-- SUPPLIED RECORDS follows --
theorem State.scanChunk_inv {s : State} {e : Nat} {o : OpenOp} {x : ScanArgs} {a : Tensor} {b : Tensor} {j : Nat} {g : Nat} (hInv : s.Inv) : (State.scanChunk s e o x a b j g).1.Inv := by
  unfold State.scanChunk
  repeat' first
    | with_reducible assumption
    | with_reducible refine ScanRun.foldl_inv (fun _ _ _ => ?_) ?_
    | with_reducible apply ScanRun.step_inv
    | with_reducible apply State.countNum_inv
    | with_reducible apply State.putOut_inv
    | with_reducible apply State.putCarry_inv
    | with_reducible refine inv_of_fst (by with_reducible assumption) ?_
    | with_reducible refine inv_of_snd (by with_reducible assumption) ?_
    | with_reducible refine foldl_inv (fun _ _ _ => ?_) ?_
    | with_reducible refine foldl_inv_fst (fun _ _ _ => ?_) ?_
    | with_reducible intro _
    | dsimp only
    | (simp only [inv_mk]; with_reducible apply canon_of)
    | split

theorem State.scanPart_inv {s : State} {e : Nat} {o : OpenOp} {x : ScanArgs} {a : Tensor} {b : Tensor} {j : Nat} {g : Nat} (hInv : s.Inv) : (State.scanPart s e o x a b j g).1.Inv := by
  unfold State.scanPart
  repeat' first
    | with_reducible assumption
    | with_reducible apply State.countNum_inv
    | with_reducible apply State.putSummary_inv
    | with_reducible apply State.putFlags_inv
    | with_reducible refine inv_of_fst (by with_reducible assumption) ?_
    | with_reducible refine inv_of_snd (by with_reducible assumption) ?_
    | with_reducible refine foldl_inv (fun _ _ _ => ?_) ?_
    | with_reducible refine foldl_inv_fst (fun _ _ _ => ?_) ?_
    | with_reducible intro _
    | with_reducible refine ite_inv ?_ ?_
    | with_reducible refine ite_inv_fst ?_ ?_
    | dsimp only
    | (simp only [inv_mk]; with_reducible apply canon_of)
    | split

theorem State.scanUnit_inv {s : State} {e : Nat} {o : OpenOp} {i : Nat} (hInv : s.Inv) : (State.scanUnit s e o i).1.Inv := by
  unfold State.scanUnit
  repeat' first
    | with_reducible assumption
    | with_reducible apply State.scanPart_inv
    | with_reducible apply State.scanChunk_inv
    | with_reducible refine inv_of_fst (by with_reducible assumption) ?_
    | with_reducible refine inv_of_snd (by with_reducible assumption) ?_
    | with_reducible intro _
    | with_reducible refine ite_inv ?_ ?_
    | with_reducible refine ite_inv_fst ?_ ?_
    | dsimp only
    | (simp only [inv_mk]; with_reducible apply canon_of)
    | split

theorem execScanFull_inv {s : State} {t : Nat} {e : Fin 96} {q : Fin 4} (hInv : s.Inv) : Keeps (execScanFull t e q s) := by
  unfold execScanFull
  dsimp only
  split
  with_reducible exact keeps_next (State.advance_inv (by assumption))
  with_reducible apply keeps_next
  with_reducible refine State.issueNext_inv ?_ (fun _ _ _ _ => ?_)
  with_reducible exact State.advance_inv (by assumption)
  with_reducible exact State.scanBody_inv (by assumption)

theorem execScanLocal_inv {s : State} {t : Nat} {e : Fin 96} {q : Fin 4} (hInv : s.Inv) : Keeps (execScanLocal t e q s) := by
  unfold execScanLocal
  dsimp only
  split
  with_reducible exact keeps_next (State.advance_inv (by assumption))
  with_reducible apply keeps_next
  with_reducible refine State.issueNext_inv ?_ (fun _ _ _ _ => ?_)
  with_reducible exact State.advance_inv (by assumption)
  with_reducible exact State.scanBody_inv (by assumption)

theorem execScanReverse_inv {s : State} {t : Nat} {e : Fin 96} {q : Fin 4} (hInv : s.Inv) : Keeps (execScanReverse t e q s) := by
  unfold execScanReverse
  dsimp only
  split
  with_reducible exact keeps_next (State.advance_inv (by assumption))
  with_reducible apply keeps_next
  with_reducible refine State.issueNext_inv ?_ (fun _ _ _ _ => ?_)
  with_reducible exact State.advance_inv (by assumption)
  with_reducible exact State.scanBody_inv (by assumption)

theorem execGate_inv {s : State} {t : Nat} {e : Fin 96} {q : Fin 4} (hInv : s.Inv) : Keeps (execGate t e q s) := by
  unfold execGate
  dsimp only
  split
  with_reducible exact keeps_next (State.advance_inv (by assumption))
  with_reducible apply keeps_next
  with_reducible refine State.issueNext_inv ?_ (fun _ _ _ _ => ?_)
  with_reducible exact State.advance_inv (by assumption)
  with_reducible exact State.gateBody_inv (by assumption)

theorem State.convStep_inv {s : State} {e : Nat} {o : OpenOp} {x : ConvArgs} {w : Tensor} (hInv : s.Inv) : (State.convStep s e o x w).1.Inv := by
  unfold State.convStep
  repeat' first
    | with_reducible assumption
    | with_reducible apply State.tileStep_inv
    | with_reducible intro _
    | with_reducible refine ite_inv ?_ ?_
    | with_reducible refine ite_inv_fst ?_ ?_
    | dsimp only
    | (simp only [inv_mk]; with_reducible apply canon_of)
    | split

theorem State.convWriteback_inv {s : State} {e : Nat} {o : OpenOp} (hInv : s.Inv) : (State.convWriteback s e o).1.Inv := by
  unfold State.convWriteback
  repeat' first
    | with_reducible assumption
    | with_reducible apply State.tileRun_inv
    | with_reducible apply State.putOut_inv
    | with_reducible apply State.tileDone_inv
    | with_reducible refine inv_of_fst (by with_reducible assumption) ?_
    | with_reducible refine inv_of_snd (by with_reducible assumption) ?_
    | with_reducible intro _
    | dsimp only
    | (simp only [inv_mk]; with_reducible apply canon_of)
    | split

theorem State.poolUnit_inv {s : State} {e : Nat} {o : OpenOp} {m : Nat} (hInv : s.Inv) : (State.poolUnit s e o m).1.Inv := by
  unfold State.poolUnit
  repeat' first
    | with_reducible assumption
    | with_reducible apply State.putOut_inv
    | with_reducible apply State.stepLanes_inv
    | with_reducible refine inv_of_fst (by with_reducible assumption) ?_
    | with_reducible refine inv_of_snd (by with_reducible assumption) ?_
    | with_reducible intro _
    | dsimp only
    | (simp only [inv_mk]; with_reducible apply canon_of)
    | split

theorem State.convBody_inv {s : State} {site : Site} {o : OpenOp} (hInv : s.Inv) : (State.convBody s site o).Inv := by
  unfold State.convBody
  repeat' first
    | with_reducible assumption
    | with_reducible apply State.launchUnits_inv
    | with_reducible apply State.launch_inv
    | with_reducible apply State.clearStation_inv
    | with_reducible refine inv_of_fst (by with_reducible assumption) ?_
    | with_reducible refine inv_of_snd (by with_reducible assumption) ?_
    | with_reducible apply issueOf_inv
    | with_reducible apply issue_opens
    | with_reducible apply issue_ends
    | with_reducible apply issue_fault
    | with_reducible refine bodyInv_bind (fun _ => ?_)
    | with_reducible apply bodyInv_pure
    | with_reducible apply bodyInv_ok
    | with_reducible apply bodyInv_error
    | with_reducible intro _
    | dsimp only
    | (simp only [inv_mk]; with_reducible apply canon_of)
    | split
-- SUPPLIED RECORDS concluded --
• [EXERCISE AIM]:
Line by line, retype the records with no changes.

• [EXPECTED ANSWER]:
theorem State.scanChunk_inv {s : State} {e : Nat} {o : OpenOp} {x : ScanArgs} {a : Tensor} {b : Tensor} {j : Nat} {g : Nat} (hInv : s.Inv) : (State.scanChunk s e o x a b j g).1.Inv := by
  unfold State.scanChunk
  repeat' first
    | with_reducible assumption
    | with_reducible refine ScanRun.foldl_inv (fun _ _ _ => ?_) ?_
    | with_reducible apply ScanRun.step_inv
    | with_reducible apply State.countNum_inv
    | with_reducible apply State.putOut_inv
    | with_reducible apply State.putCarry_inv
    | with_reducible refine inv_of_fst (by with_reducible assumption) ?_
    | with_reducible refine inv_of_snd (by with_reducible assumption) ?_
    | with_reducible refine foldl_inv (fun _ _ _ => ?_) ?_
    | with_reducible refine foldl_inv_fst (fun _ _ _ => ?_) ?_
    | with_reducible intro _
    | dsimp only
    | (simp only [inv_mk]; with_reducible apply canon_of)
    | split

theorem State.scanPart_inv {s : State} {e : Nat} {o : OpenOp} {x : ScanArgs} {a : Tensor} {b : Tensor} {j : Nat} {g : Nat} (hInv : s.Inv) : (State.scanPart s e o x a b j g).1.Inv := by
  unfold State.scanPart
  repeat' first
    | with_reducible assumption
    | with_reducible apply State.countNum_inv
    | with_reducible apply State.putSummary_inv
    | with_reducible apply State.putFlags_inv
    | with_reducible refine inv_of_fst (by with_reducible assumption) ?_
    | with_reducible refine inv_of_snd (by with_reducible assumption) ?_
    | with_reducible refine foldl_inv (fun _ _ _ => ?_) ?_
    | with_reducible refine foldl_inv_fst (fun _ _ _ => ?_) ?_
    | with_reducible intro _
    | with_reducible refine ite_inv ?_ ?_
    | with_reducible refine ite_inv_fst ?_ ?_
    | dsimp only
    | (simp only [inv_mk]; with_reducible apply canon_of)
    | split

theorem State.scanUnit_inv {s : State} {e : Nat} {o : OpenOp} {i : Nat} (hInv : s.Inv) : (State.scanUnit s e o i).1.Inv := by
  unfold State.scanUnit
  repeat' first
    | with_reducible assumption
    | with_reducible apply State.scanPart_inv
    | with_reducible apply State.scanChunk_inv
    | with_reducible refine inv_of_fst (by with_reducible assumption) ?_
    | with_reducible refine inv_of_snd (by with_reducible assumption) ?_
    | with_reducible intro _
    | with_reducible refine ite_inv ?_ ?_
    | with_reducible refine ite_inv_fst ?_ ?_
    | dsimp only
    | (simp only [inv_mk]; with_reducible apply canon_of)
    | split

theorem execScanFull_inv {s : State} {t : Nat} {e : Fin 96} {q : Fin 4} (hInv : s.Inv) : Keeps (execScanFull t e q s) := by
  unfold execScanFull
  dsimp only
  split
  with_reducible exact keeps_next (State.advance_inv (by assumption))
  with_reducible apply keeps_next
  with_reducible refine State.issueNext_inv ?_ (fun _ _ _ _ => ?_)
  with_reducible exact State.advance_inv (by assumption)
  with_reducible exact State.scanBody_inv (by assumption)

theorem execScanLocal_inv {s : State} {t : Nat} {e : Fin 96} {q : Fin 4} (hInv : s.Inv) : Keeps (execScanLocal t e q s) := by
  unfold execScanLocal
  dsimp only
  split
  with_reducible exact keeps_next (State.advance_inv (by assumption))
  with_reducible apply keeps_next
  with_reducible refine State.issueNext_inv ?_ (fun _ _ _ _ => ?_)
  with_reducible exact State.advance_inv (by assumption)
  with_reducible exact State.scanBody_inv (by assumption)

theorem execScanReverse_inv {s : State} {t : Nat} {e : Fin 96} {q : Fin 4} (hInv : s.Inv) : Keeps (execScanReverse t e q s) := by
  unfold execScanReverse
  dsimp only
  split
  with_reducible exact keeps_next (State.advance_inv (by assumption))
  with_reducible apply keeps_next
  with_reducible refine State.issueNext_inv ?_ (fun _ _ _ _ => ?_)
  with_reducible exact State.advance_inv (by assumption)
  with_reducible exact State.scanBody_inv (by assumption)

theorem execGate_inv {s : State} {t : Nat} {e : Fin 96} {q : Fin 4} (hInv : s.Inv) : Keeps (execGate t e q s) := by
  unfold execGate
  dsimp only
  split
  with_reducible exact keeps_next (State.advance_inv (by assumption))
  with_reducible apply keeps_next
  with_reducible refine State.issueNext_inv ?_ (fun _ _ _ _ => ?_)
  with_reducible exact State.advance_inv (by assumption)
  with_reducible exact State.gateBody_inv (by assumption)

theorem State.convStep_inv {s : State} {e : Nat} {o : OpenOp} {x : ConvArgs} {w : Tensor} (hInv : s.Inv) : (State.convStep s e o x w).1.Inv := by
  unfold State.convStep
  repeat' first
    | with_reducible assumption
    | with_reducible apply State.tileStep_inv
    | with_reducible intro _
    | with_reducible refine ite_inv ?_ ?_
    | with_reducible refine ite_inv_fst ?_ ?_
    | dsimp only
    | (simp only [inv_mk]; with_reducible apply canon_of)
    | split

theorem State.convWriteback_inv {s : State} {e : Nat} {o : OpenOp} (hInv : s.Inv) : (State.convWriteback s e o).1.Inv := by
  unfold State.convWriteback
  repeat' first
    | with_reducible assumption
    | with_reducible apply State.tileRun_inv
    | with_reducible apply State.putOut_inv
    | with_reducible apply State.tileDone_inv
    | with_reducible refine inv_of_fst (by with_reducible assumption) ?_
    | with_reducible refine inv_of_snd (by with_reducible assumption) ?_
    | with_reducible intro _
    | dsimp only
    | (simp only [inv_mk]; with_reducible apply canon_of)
    | split

theorem State.poolUnit_inv {s : State} {e : Nat} {o : OpenOp} {m : Nat} (hInv : s.Inv) : (State.poolUnit s e o m).1.Inv := by
  unfold State.poolUnit
  repeat' first
    | with_reducible assumption
    | with_reducible apply State.putOut_inv
    | with_reducible apply State.stepLanes_inv
    | with_reducible refine inv_of_fst (by with_reducible assumption) ?_
    | with_reducible refine inv_of_snd (by with_reducible assumption) ?_
    | with_reducible intro _
    | dsimp only
    | (simp only [inv_mk]; with_reducible apply canon_of)
    | split

theorem State.convBody_inv {s : State} {site : Site} {o : OpenOp} (hInv : s.Inv) : (State.convBody s site o).Inv := by
  unfold State.convBody
  repeat' first
    | with_reducible assumption
    | with_reducible apply State.launchUnits_inv
    | with_reducible apply State.launch_inv
    | with_reducible apply State.clearStation_inv
    | with_reducible refine inv_of_fst (by with_reducible assumption) ?_
    | with_reducible refine inv_of_snd (by with_reducible assumption) ?_
    | with_reducible apply issueOf_inv
    | with_reducible apply issue_opens
    | with_reducible apply issue_ends
    | with_reducible apply issue_fault
    | with_reducible refine bodyInv_bind (fun _ => ?_)
    | with_reducible apply bodyInv_pure
    | with_reducible apply bodyInv_ok
    | with_reducible apply bodyInv_error
    | with_reducible intro _
    | dsimp only
    | (simp only [inv_mk]; with_reducible apply canon_of)
    | split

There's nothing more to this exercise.